14. On the first limb of the twin principles, in Anne Wanjiku Kibe vs. Clement Kungu Waibara & IEBC [2020] eKLR this Court held that for stay orders to issue, the applicant must demonstrate that the appeal or intended appeal would, in the absence of stay be rendered nugatory. This brings us to the question whether the intended appeal arguable.
15. We have carefully considered the arguments of the applicants on the question whether the appeal raises arguable grounds. To answer that question, it is important to note that most of the grounds in the memorandum of appeal all point towards the learned Judge’s failure to consider either their joint statement of defence, their submissions or their evidence. Additionally, the grounds simply rehash the orders issued by the trial court, and state that the learned Judge erred by granting them. From a cursory reading of the memorandum of appeal, there is no single ground that would, in our view, be arguable.
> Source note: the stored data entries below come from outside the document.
-- ==== Sys2Proof/Machine/Owner.lean ====
section
/-! DEFINITION. The ownership tables at work: requests that arrive, grants, answers, write-backs, leases and the messages between
proxy entries and homes (R154, R254 to R256, R263 to R267, R322, R411 to R416, R424, R425, R447). -/

namespace Sys2Proof.Machine

/-! ## Requests, grants and answers (R154, R255, R256, R412) -/

/-- The code of an entry's KIND (R253). -/
def EntryKind.code : EntryKind → Nat
  | .free => 0 | .idle => 1 | .excl => 2 | .shared => 3 | .offered => 4

/-- The STATE byte of an entry (R253). -/
def OwnEntry.stateByte (x : OwnEntry) : Nat :=
  x.kind.code + (if x.abandoned then 16 else 0) + (if x.detRed then 32 else 0) + (if x.shadow then 64 else 0)

/-- The 64-byte image of an entry, with the number of requests that wait at it (R252). -/
def State.entryImage (s : State) (obj : Nat) : List Byte :=
  let x := s.entry obj
  leBytes 8 x.base ++ leBytes 8 x.span ++ leBytes 4 x.version ++ leBytes 4 x.retired ++ leBytes 2 x.holders ++ leBytes 1 x.stateByte ++
    leBytes 1 (x.scope % 8 + (if x.writing then 128 else 0)) ++ leBytes 2 x.ctx ++ leBytes 2 (s.waitingAt obj).length ++
    leBytes 4 x.xlaunch ++ leBytes 4 x.xblock ++ leBytes 4 x.slaunch ++ leBytes 4 x.sblock ++ leBytes 4 x.detLaunch ++
    leBytes 2 x.rholders ++ leBytes 10 0

/-- Whether a walk reclaims; an `owalk` with k = 0 only counts (R223). -/
def WalkFor.reclaims : WalkFor → Bool
  | .owalk _ _ r => r
  | _ => true

/-- Whether a reclaim walk has yet to reach an entry: requests that arrive wait for it (R380). -/
def State.unwalked (s : State) (obj : Nat) : Bool :=
  s.own.walks.any fun w => w.for_.reclaims && decide (w.next ≤ obj % 2 ^ 16 / 256)

/-- Whether a die's table has a place for a waiting request (R256). -/
def State.tableRoom (s : State) (die : Nat) : Bool :=
  decide ((s.own.requests.filter fun q => q.stage == .queued && objDie q.obj == die).length < 8192)

/-- Whether a die's ownership table takes one more request in this cycle: it takes four (R80). -/
def State.tableServes (s : State) (die : Nat) : Bool :=
  decide ((s.own.tabled.filter fun x => x == (die, s.clock.cyc)).length < 4)

/-- A request taken by a die's table. -/
def State.tableUsed (s : State) (die : Nat) : State :=
  { s with own := { s.own with tabled := (die, s.clock.cyc) :: s.own.tabled.filter fun x => x.2 == s.clock.cyc } }

/-- Whether a request that has been issued can be taken: its die's table has a place for a waiting request (R256), or a proxy entry is
free where it needs one (R412), and the table has not served four in this cycle (R80). -/
def State.acceptable (s : State) (r : BorrowReq) : Bool :=
  match r.who with
  | .eng id => match s.engine id with
    | some e =>
      s.tableServes e.place.die &&
        (if localObj e.place.die r.pkg r.obj then !s.unwalked r.obj && s.tableRoom e.place.die
        else s.proxyFree e.place.die r.pkg r.obj)
    | none => true
  | .package _ _ _ => true

/-- Whether a request comes before another at a table (R81). -/
def requestBefore (a b : BorrowReq) : Bool :=
  if a.since ≠ b.since then decide (a.since < b.since)
  else if a.order ≠ b.order then decide (a.order < b.order) else decide (a.id ≤ b.id)

/-- The request that arrives next. -/
def State.requestDue (s : State) : Option BorrowReq :=
  (sortBy requestBefore (s.own.requests.filter fun r => r.stage == .issued && s.acceptable r)).head?

/-- BORROW_REQUEST_ARRIVE (R256, R412). -/
def execBorrowRequestArrive (s : State) : Out :=
  match s.requestDue with
  | none => .next s
  | some r => .next ((s.requestArrives r).tableUsed (match r.who with
    | .eng id => ((s.engine id).map fun e => e.place.die).getD (objDie r.obj)
    | .package _ _ _ => objDie r.obj))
16. In view of the foregoing, we are not persuaded that the applicant has raised any arguable grounds in this application. We say no more lest we embarrass the bench that will ultimately pronounce itself on the merits of the appeal. The applicant having failed to satisfy the first limb of the twin principle for grant of orders under rule 5(2) (b), we consider it unnecessary to pronounce ourselves on the 2nd limb.
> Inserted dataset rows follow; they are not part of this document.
-- ==== Sys2Proof/Machine/Core.lean ====
section
/-! DEFINITION. The machine as the host runs it. -/

noncomputable def Sys2Proof.core : Host.Core :=
  { State := Sys2Proof.Machine.State, Fault := Sys2Proof.Machine.Fault, Refusal := Sys2Proof.Machine.Refusal,
    step := Sys2Proof.Machine.step, reset := Sys2Proof.Machine.State.reset }
end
17. Consequently, the applicants’ notice of motion dated 4th November, 2022 fails and is hereby dismissed with costs to the respondents.
DATED AND DELIVERED AT NAIROBI THIS 23RD DAY OF FEBRUARY, 2024. H. A. OMONDI.................................JUDGE OF APPEALDR. K. I. LAIBUTA.................................JUDGE OF APPEALALI-ARONI.................................JUDGE OF APPEALI certify that this is a true copy of the original.SignedDEPUTY REGISTRAR.